▸ PROBLEM TO SOLVE
In which lines of the data does the string "palSlot" appear? Copy every one.

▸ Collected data

━━━━

-- ==== Sys2Proof/Safety.lean ====
section
/-! DEFINITION. The terms in which claims about FPSE-1 are stated: the invariant of the reachable states, the permission
table and the precedence of errors (spec/60_exceptions.md R213, R214), the cell of a slot (20_memory.md R52), the least
pixel bit width (41_lifecycle.md R136). -/

namespace Sys2Proof.Safety

open Sys2Proof.Machine

/-- What every reachable state satisfies. -/
structure Inv (s : State) : Prop where
  /-- Storage has its canonical form. -/
  storageCanonical : Memory.wf s.storage = true
  /-- Storage bytes exist at 0 to CAP-1 only (20_memory.md R50). -/
  storageBelowCap : memBelow s.storage s.cap.val = true
  /-- 1 ≤ CAP (00_scope.md R6). -/
  capPositive : 1 ≤ s.cap.val
  /-- PAL_SIZE is 0 (not configured) or 1 to 256 (10_state.md R24). -/
  palSizeLegal : s.palSize.toNat ≤ 256
  /-- ERR_STICKY bit 0 and bits 9 to 15 are 0 (10_state.md R31). -/
  stickyReserved : s.errSticky &&& 0xFE01 = 0
  /-- The dirty rectangle is empty or lies in the frame (10_state.md R30). -/
  dirtyLegal : s.dirty = .empty ∨
    (s.dirty.xl ≤ s.dirty.xh ∧ s.dirty.xh < s.width ∧ s.dirty.yl ≤ s.dirty.yh ∧ s.dirty.yh < s.height)
  /-- Outside READY there is no buffer (10_state.md R26 to R28; 41_lifecycle.md R137). -/
  noBuffer : s.engState ≠ .ready →
    s.width = 0 ∧ s.height = 0 ∧ s.bpp = 0 ∧ s.bufSize = 0 ∧ s.bufLen = 0 ∧ s.dirty = .empty
  /-- In READY the cached values are those of INIT, and the buffer fits (10_state.md R26 to R28; 41_lifecycle.md R135). -/
  buffer : s.engState = .ready →
    s.width ≠ 0 ∧ s.height ≠ 0 ∧ s.bpp.toNat = bppOf s.cfgVariant s.palSize ∧
    (s.cfgVariant = .indexed → s.palSize ≠ 0) ∧
    s.bufLen.toNat = s.width.toNat * s.height.toNat ∧
    s.bufSize.toNat = (s.width.toNat * s.height.toNat * s.bpp.toNat + 7) / 8 ∧
    s.bufSize.toNat ≤ s.cap.val
  /-- On any error RESULT is 0 (30_encoding.md R81). -/
  errorResultZero : ∀ r, s.rsp = some r → r.status ≠ .ok → r.result = 0

/-- What a command that completes with error status `e`, whose STATUS code is `bit`, leaves: the sticky bit, the response
(e, 0), and nothing else (60_exceptions.md R212). -/
def refusedWith (s : State) (e : Status) (bit : Nat) : State :=
  { s with errSticky := s.errSticky ||| BitVec.ofNat 16 (2 ^ bit), rsp := some ⟨e, 0⟩ }

/-- What a command that completes with OK and RESULT `v`, and changes nothing, leaves. -/
def answered (s : State) (v : Word) : State := { s with rsp := some ⟨.ok, v⟩ }

/-- The least pixel bit width of a variant and a palette size (41_lifecycle.md R136). -/
def leastWidth (variant : Variant) (psize w : Nat) : Prop :=
  match variant with
  | .v565 => w = 16
  | .v666 => w = 32
  | .indexed => 1 ≤ w ∧ psize ≤ 2 ^ w ∧ ∀ v, 1 ≤ v → psize ≤ 2 ^ v → w ≤ v

/-- `v` is the value of slot p's cell: bit k of v is storage bit p*BPP + k for k < BPP (20_memory.md R52). -/
def cellHolds (s : State) (p v : Nat) : Prop :=
  v < 2 ^ s.bpp.toNat ∧ ∀ k, k < s.bpp.toNat → v.testBit k = storageBit s.storage (p * s.bpp.toNat + k)

/-- Storage bit g lies outside slot p's cell (20_memory.md R52). -/
def outsideCell (s : State) (p g : Nat) : Prop := g < p * s.bpp.toNat ∨ p * s.bpp.toNat + s.bpp.toNat ≤ g

/-- Byte address a holds no bit of slot p's cell (20_memory.md R51, R52). -/
def outsideCellBytes (s : State) (p a : Nat) : Prop :=
  8 * a + 8 ≤ p * s.bpp.toNat ∨ p * s.bpp.toNat + s.bpp.toNat ≤ 8 * a

/-- The rectangle covers the pixel (x, y); an empty one covers none (10_state.md R29, R30). -/
def covers (d : DirtyRect) (x y : Half) : Prop := d.xl ≤ x ∧ x ≤ d.xh ∧ d.yl ≤ y ∧ y ≤ d.yh

/-- The 565 reading of a cell that holds v (43_pixel_read.md R170, R171). -/
def read565Of (s : State) (v : Nat) : Word :=
  match s.cfgVariant with
  | .v565 => BitVec.ofNat 32 v
  | .v666 => (to565 s.cfgRba (dec666 s.cfgRba (BitVec.ofNat 32 v))).setWidth 32
  | .indexed =>
    (to565 s.cfgRba (if s.palSize.toNat ≤ v then palSlot s 0 else palSlot s (BitVec.ofNat 8 v))).setWidth 32

/-- The 666 reading of a cell that holds v (43_pixel_read.md R170, R172). -/
def read666Of (s : State) (v : Nat) : Word :=
  match s.cfgVariant with
  | .v565 => to666 s.cfgRba (dec565 (BitVec.ofNat 16 v))
  | .v666 => BitVec.ofNat 32 v
  | .indexed => to666 s.cfgRba (if s.palSize.toNat ≤ v then palSlot s 0 else palSlot s (BitVec.ofNat 8 v))

/-- The opcodes whose commands use W1 (30_encoding.md R82: formats FDIM, FXY, FXYI, FPOS, FV). -/
def usesW1 (opc : Nat) : Bool :=
  opc == 0x05 || opc == 0x11 || opc == 0x12 || (0x20 ≤ opc && opc ≤ 0x25) || (0x44 ≤ opc && opc ≤ 0x46)

/-- The opcodes whose commands use W2, the COLOR word (30_encoding.md R82). -/
def usesW2 (opc : Nat) : Bool := opc == 0x03 || opc == 0x10 || opc == 0x11 || (0x40 ≤ opc && opc ≤ 0x43)

/-- The next move of the host is a reset. -/
def resetNext (s : State) : Prop := ∃ pal bytes rest, s.inbox = .reset pal bytes :: rest

/-! ## Permissions and precedence -/

/-- In which states a command is permitted (60_exceptions.md R214). -/
inductive Permission where
  | always
  | uninitOnly
  | readyOnly
deriving DecidableEq, Repr

/-- The rows of the table of 60_exceptions.md R214. -/
def permission : Instr → Permission
  | .nop | .palRead .. | .bufSize | .bufLength | .pixelBits | .dirtyLo | .dirtyHi | .statusRead | .cvt565 ..
  | .cvt666 .. | .cvt332 .. | .cvt233 .. | .cvt332To565 .. | .cvt565ToRgb .. | .cvt666ToRgb .. => .always
  | .cfgSet .. | .palSize .. | .palWrite .. | .init .. => .uninitOnly
  | .fill .. | .setPixel .. | .setPixelIndex .. | .get565Xy .. | .get565Pos .. | .get666Xy .. | .get666Pos ..
  | .getIndexXy .. | .getIndexPos .. | .resetDirty => .readyOnly

/-- The index commands (60_exceptions.md R210, ERR_VARIANT). -/
def isIndexCommand : Instr → Bool
  | .setPixelIndex .. | .getIndexXy .. | .getIndexPos .. => true
  | .nop | .cfgSet .. | .palSize .. | .palWrite .. | .palRead .. | .init .. | .fill .. | .setPixel .. | .get565Xy ..
  | .get565Pos .. | .get666Xy .. | .get666Pos .. | .bufSize | .bufLength | .pixelBits | .dirtyLo | .dirtyHi
  | .resetDirty | .statusRead | .cvt565 .. | .cvt666 .. | .cvt332 .. | .cvt233 .. | .cvt332To565 ..
  | .cvt565ToRgb .. | .cvt666ToRgb .. => false

/-- The command names a pixel outside the frame, or a position at or above BUF_LEN (60_exceptions.md R210, ERR_BOUNDS). -/
def outOfBounds (s : State) : Instr → Bool
  | .setPixel x y _ | .setPixelIndex x y _ | .get565Xy x y | .get666Xy x y | .getIndexXy x y =>
    decide (s.width.toNat ≤ x.toNat) || decide (s.height.toNat ≤ y.toNat)
  | .get565Pos pos | .get666Pos pos | .getIndexPos pos => decide (s.bufLen.toNat ≤ pos.toNat)
  | .nop | .cfgSet .. | .palSize .. | .palWrite .. | .palRead .. | .init .. | .fill .. | .bufSize | .bufLength
  | .pixelBits | .dirtyLo | .dirtyHi | .resetDirty | .statusRead | .cvt565 .. | .cvt666 .. | .cvt332 .. | .cvt233 ..
  | .cvt332To565 .. | .cvt565ToRgb .. | .cvt666ToRgb .. => false

/-- INIT with INDEXED and no palette (60_exceptions.md R210, ERR_CONFIG). -/
def lacksPalette (s : State) : Instr → Bool
  | .init .. => s.cfgVariant == .indexed && s.palSize == 0
  | .nop | .cfgSet .. | .palSize .. | .palWrite .. | .palRead .. | .fill .. | .setPixel .. | .setPixelIndex ..
  | .get565Xy .. | .get565Pos .. | .get666Xy .. | .get666Pos .. | .getIndexXy .. | .getIndexPos .. | .bufSize
  | .bufLength | .pixelBits | .dirtyLo | .dirtyHi | .resetDirty | .statusRead | .cvt565 .. | .cvt666 .. | .cvt332 ..
  | .cvt233 .. | .cvt332To565 .. | .cvt565ToRgb .. | .cvt666ToRgb .. => false

/-- INIT of more bytes than CAP (60_exceptions.md R210, R213, ERR_ALLOC). -/
def exceedsCap (s : State) : Instr → Bool
  | .init w h => decide (s.cap.val < (w.toNat * h.toNat * bppOf s.cfgVariant s.palSize + 7) / 8)
  | .nop | .cfgSet .. | .palSize .. | .palWrite .. | .palRead .. | .fill .. | .setPixel .. | .setPixelIndex ..
  | .get565Xy .. | .get565Pos .. | .get666Xy .. | .get666Pos .. | .getIndexXy .. | .getIndexPos .. | .bufSize
  | .bufLength | .pixelBits | .dirtyLo | .dirtyHi | .resetDirty | .statusRead | .cvt565 .. | .cvt666 .. | .cvt332 ..
  | .cvt233 .. | .cvt332To565 .. | .cvt565ToRgb .. | .cvt666ToRgb .. => false

/-- Whether the cause of error status `e` is present when the legal command `i` is given in state s, each cause judged by
itself (60_exceptions.md R210, R214). -/
def applies (i : Instr) (s : State) : Status → Bool
  | .ok => false
  | .errIllegal => false
  | .errUnusable => permission i != .always && s.engState == .unusable
  | .errState =>
    (permission i == .uninitOnly && s.engState == .ready) || (permission i == .readyOnly && s.engState == .uninit)
  | .errVariant => isIndexCommand i && s.cfgVariant != .indexed
  | .errArg => !i.wellFormed
  | .errConfig => lacksPalette s i
  | .errBounds => outOfBounds s i
  | .errAlloc => exceedsCap s i

/-- The order in which errors are reported (60_exceptions.md R213). -/
def precedence : List Status :=
  [.errIllegal, .errUnusable, .errState, .errVariant, .errArg, .errConfig, .errBounds, .errAlloc]

/-- The error that a legal command reports: the first that applies (60_exceptions.md R213). -/
def firstError (i : Instr) (s : State) : Option Status := precedence.find? (applies i s)

end Sys2Proof.Safety
end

━━━━

▸ ANSWER BELOW
    (to565 s.cfgRba (if s.palSize.toNat ≤ v then palSlot s 0 else palSlot s (BitVec.ofNat 8 v))).setWidth 32
  | .indexed => to666 s.cfgRba (if s.palSize.toNat ≤ v then palSlot s 0 else palSlot s (BitVec.ofNat 8 v))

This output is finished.